Although, in this index, the Thevenin network impedance at the sending bus is neglected, in this paper, it was selected as it does not make simplifications in its formulation concerning the active or reactive powers, as in other indices such as FVSI [23] or Lmn [48]. Due to variations in the active power in buses with DGs, these indices cannot be used to analyze the microgrid stability, as demonstrated in Section 4.

4.2.1. VSI for Case 1

For the constant load model, when the microgrid is isolated, the secondary control is able to keep the voltage ± 0.025 p.u., as shown in Figure 7a. This validates the adequate control carried out by the secondary control (maximum limit ± 0.05 defined in the algorithm); however, an adequate voltage profile does not guarantee voltage stability. For this reason, a stability index can be used during the operating mode transition. The microgrid transition to islanded mode results in a minor reduction in the voltage stability margin according to Figure 10a due to the secondary control effect.
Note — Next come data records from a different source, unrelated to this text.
-- ==== Sys2Proof/Machine/Montgomery.lean ====
section
/-! DEFINITION. Machine/Montgomery.lean: the Montgomery reducer (43_montgomery.md) and the command MRED. -/

namespace Sys2Proof.Machine

/-- The loop of rule R122, `n` rounds from the limb v[i] on: q = (v[i] * NPRIME) mod B, v <- v + q * p * 2^(W*i). The list holds
v[i ..]; after its round limb i is 0 and is left behind. -/
def reduceRounds (W nprime : Nat) (P : List Nat) : Nat → List Nat → List Nat
  | 0, v => v
  | n + 1, v => reduceRounds W nprime P n (macRow W (v.headD 0 * nprime % 2 ^ W) P v).1.tail

/-- `MREDF(t) -> (r, top)` (rule R122): r = v[N .. 2N-1], top = v[2N]. -/
def mredf (k : ConstBundle) (t : List Nat) : List Nat × Nat :=
  let v := reduceRounds k.W k.nprime k.P k.N (t ++ [0])
  (v.take k.N, v.getD k.N 0)

/-- The loop of rule R123, for bundles with EA >= W: q = v[i], v[i] = 0, and q times the irregular tail K.PP1[Z ..] is added
from limb i + Z on. -/
def specialRounds (W Z : Nat) (tail : List Nat) : Nat → List Nat → List Nat
  | 0, v => v
  | n + 1, v =>
    specialRounds W Z tail n
      ((0 :: v.tail).take Z ++ (macRow W (v.headD 0) tail ((0 :: v.tail).drop Z)).1).tail

/-- The specialised form of MREDF (rule R123). No command uses it: it is the same function wherever EA >= W. -/
def mredfSpecial (k : ConstBundle) (t : List Nat) : List Nat × Nat :=
  let v := specialRounds k.W k.z (k.PP1.drop k.z) k.N (t ++ [0])
  (v.take k.N, v.getD k.N 0)

/-- The N limbs a reduction of t writes and the state that has made its draw, if any: MREDF(t) while val(t) < R*p, any N
limbs otherwise (rules R124, R125, R136). -/
def State.reduce (s : State) (t : List Nat) : List Nat × State :=
  if val s.ps.W t < s.ps.R * s.ps.p then ((mredf s.ps t).1, s) else s.drawLimbs s.ps.N

/-- A command that ends in a reduction of t: the limbs are written, C is unchanged, the response is OK. -/
def State.completeReduced (s : State) (dst : Nat) (t : List Nat) : Host.Outcome State Fault Refusal :=
  (s.reduce t).2.complete dst (s.reduce t).1

/-- MRED dst, src1 (rule R124). -/
def execMred (dst src1 : Nat) (s : State) : Host.Outcome State Fault Refusal :=
  s.admitted (.mred dst src1) <|
    s.withBuffer src1 (2 * s.ps.N) fun t =>
    s.completeReduced dst t

end Sys2Proof.Machine
end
At each microgrid line (from 1 to 18, according to Table A2), the index has been calculated in each iteration (it) that uses the secondary control (from it2 to it17, for this case). For visualization purposes, only the most relevant behaviors are shown. The first iteration (it1) corresponds to connected-mode operation of the microgrid. This allows a follow-up of microgrid stability behavior during the transition that can be used as a monitoring tool.
The simulation results show that line 18 that connects the buses 9 and 19 of Figure 5 has the lower index value at the last iteration (0.483) compared to the 0.505 value in the connected mode. Although this line is one of the furthest from the PCC, the converter control of the distributed generation resource (solar energy), and the ESS located in bus 19, it is enough to ensure a minimal variation that does not affect the stability.
It is noticed how the secondary control through each iteration improves the microgrid stability of 14 of 19 lines as the index values are greater than in connected mode, specifically after the fifth iteration. However, after the thirteenth iteration, one drop occurs in the index values. This represents a weaker system compared to connected mode, but for the operation condition analyzed, the stability of the microgrid is maintained. It is highlighted that line 12 (bus 6–13) presents an index value improvement in the last iteration compared to connected mode due to the contribution of the secondary control of the converter located on bus 13.
According to Figure 10b, when the frequency-dependent load model is considered in case 1, there is a greater effort of secondary control after iteration 4 to achieve the rated voltage and frequency values, which can be reflected in the greater VCPI final values compared to the values of Figure 10a. For instance, line 11 (bus 4–12) presents the highest index value. This is because there is no load in bus 12, unlike other buses interconnected with converters, which means less demand for the controller. As the aim is to assess the influence of frequency-dependent load in the operation of the microgrid, a comparison of the index values of buses before (it1) and after microgrid isolation is considered (it17). It can be observed that incorporating a frequency-dependent load achieves a better stability condition (highest index value) than when the constant load model is considered.

4.2.2. VSI for Case 2

The value index of lines for case 2 (where less demand is presented) is shown in Figure 11a,b. Under this light load condition, there are no significant differences between the stability conditions for both load types.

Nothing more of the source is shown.